Looking only at the lines below that contain "rows", give the number of them and no other text.

Input records:
*** Begin section ***

/-- MDRAIN_EXECUTE (R284). -/
def execMdrainExecute (e : EnsId) (id : Nat) (s : State) :=
  happen (s.withCmd e id (.mdrainExecute e id) (fun c => match c.op with
    | .drain acc t z ent i2 row0 col0 rows ex =>
      let r := s.drainAll (drainWrites c.actor c.modes ent i2 row0 col0 rows ex ((s.ens e).tiles.get [] t)) 0 0
      match r.2.2.1 with
      | some st => match s.waitAgain st (.mdrainExecute e id) with
        | some t => t
        | none =>
          let (code, d, s) := r.2.2.2.unitStop c.actor st
          (s.finishCmd e id).pushFor c.core c.q (matrixItem d code r.2.1 2 acc r.1)
      | none =>
        let s := (r.2.2.2.updEns e (fun x => if z then { x with tiles := x.tiles.erase t } else x)).finishCmd e id
        s.pushFor c.core c.q (matrixItem 0 0 r.2.1 2 acc (rows * 128))
    | _ => s))

/-- MZERO_EXECUTE (R285). -/
def execMzeroExecute (e : EnsId) (id : Nat) (s : State) :=
  happen (s.withCmd e id (.mzeroExecute e id) (fun c => match c.op with
    | .zero t => ((s.updEns e (fun x => { x with tiles := x.tiles.erase t })).finishCmd e id).holdNote c.core 0 0
    | _ => s))

/-- MBINV_EXECUTE (R285). -/
def execMbinvExecute (e : EnsId) (id : Nat) (s : State) :=
  happen (s.withCmd e id (.mbinvExecute e id) (fun c => match c.op with
    | .inval n =>
      ((s.updEns e (fun x => if n.toNat ≥ 32 then x.invalid n.toNat
        else ((x.invalid n.toNat).invalid (n.toNat + 32)).setFour n.toNat false)).finishCmd e id).holdNote c.core 0 0
    | _ => s))

/-- MNOTE_PUSH (R286, R287). -/
def execMnotePush (e : EnsId) (id : Nat) (s : State) :=
  happen (s.withCmd e id (.mnotePush e id) (fun c => match c.op with
    | .note v =>
      let n := (s.core c.core).note
      let s := (s.updCore c.core (fun x => { x with note := {} })).finishCmd e id
      s.pushFor c.core c.q (matrixItem v n.status n.flags 6 0 n.count)
    | _ => s))

/-- The word of a bank name (R288 Table 12.7): a load that has been accepted and can start is running. -/
def State.bankWord (s : State) (e : EnsId) (n : Nat) : Word :=
  let x := s.ens e
  let b := x.bank n
  let loads := x.accepted.filter (fun c => match c.op with
    | .loadb k _ _ _ _ => k.toNat == n
    | _ => false)
  let running := loads.any (fun c => (x.ready c.id).isSome)
  word ((if b.valid && !running then 2 ^ 63 else 0) + (if loads.isEmpty then 0 else 2 ^ 62) + (if x.isFour n then 2 ^ 61 else 0) +
    b.spn.toNat * 2 ^ 58 + b.fmt.toNat * 2 ^ 54 + b.err.toNat * 2 ^ 48)

/-- R288. -/
def execMbstat (d : Reg) (n : BitVec 6) (s : State) :=
  run (straight 4 (do let s ← getState; wr d (s.bankWord (ensOf s.cur) n.toNat))) s

end Sys2Proof.Machine
end

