/-- R308–R312, R316. -/
def execXred (d a b : Reg) (r : BitVec 1) (s : State) :=
  run (straight 4 (do
    let q ← completionQueue d
    let ids ← rd a
    let addr ← rd b
    let e ← captureRed (ids.extractLsb' 0 32)
    let t : Option Entry ← if ids.extractLsb' 32 32 = 0 then pure none else (do
      let t ← captureRed (ids.extractLsb' 32 32)
      pure (some t))
    checkCopy (e.count < 2 ^ 40 && (match t with
      | some t => t.count < 2 ^ 40
      | none => true))
    let bs ← loadRange addr 32 16
    let x : BitVec 256 := BitVec.ofNat 256 (natOfBytes bs)
    checkCopy (descriptorOk x r e.count)
    let s ← getState
    let eng := if x.getLsbD 79 then s.anyEngine else fieldOf x 78 73
    issueEngine eng q (fieldOf x 127 88) (fun id => .red e t
      { pkg := s.pkg, eng := BitVec.ofNat 6 eng, id := id, key := x.extractLsb' 224 32, rank := fieldOf x 151 136,
        ranks := fieldOf x 167 152 + 1, start := fieldOf x 127 88, count := e.count, fmt := BitVec.ofNat 4 e.fmt,
        dst := t.map (fun t => BitVec.ofNat 4 t.fmt), dcount := (t.map Entry.count).getD e.count, nmode := s.me.nmode,
        tmo := fieldOf x 207 192 }
      (x.extractLsb' 180 12) (x.extractLsb' 174 6)))) s

/-- The engine that XSTAT and XABORT name. -/
def engineArg (a : Reg) : Op Nat := do
  let x ← rd a
  checkCopy (fieldOf x 63 6 == 0)
  pure (fieldOf x 5 0)

/-- The word of an engine (Table 13.7): INDEX counts what the oldest running command has written, from its start. -/
def Engine.word (g : Engine) : Word :=
  let busy := if g.running.isEmpty then 0 else 2 ^ 63
  let head := match g.running with
    | c :: _ => c.func * 2 ^ 40 + (c.pos - c.start)
    | [] => 0
  Machine.word (busy + g.queue.length * 2 ^ 57 + g.running.length * 2 ^ 54 + g.roots.length * 2 ^ 50 + head)

/-- R317. -/
def execXstat (d a : Reg) (s : State) :=
  run (straight 4 (do
    let e ← engineArg a
    let s ← getState
    wr d (s.engine e).word)) s

/-- A rank is aborted (R312, R318): its collective ends, its own command with DETAIL 1. A root in another package hears of it,
and says where the collective ends. -/
def State.abortRank (s : State) (eng : Nat) (c : XCmd) (r : RankArrival) (root : BitVec 12) (reng : Nat) : State :=
  let c := { c with stop := some (cCOPY, 1) }
  let s := s.setXcmd eng c
  if root ≠ s.pkg then s.tellRoot eng c (.failed cCOPY)
  else match (s.engine reng).roots.find? (fun k => k.arrived.contains r) with
    | some k => s.endColl reng k k.pos (.rank r.rank cCOPY 1)
    | none =>
      let g := s.engine reng
      (s.setEngine reng { g with waiting := g.waiting.filter (fun x => x.1 ≠ r) }).endRankCmd eng c cCOPY 1 c.pos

*** End section ***

Response to the task:
3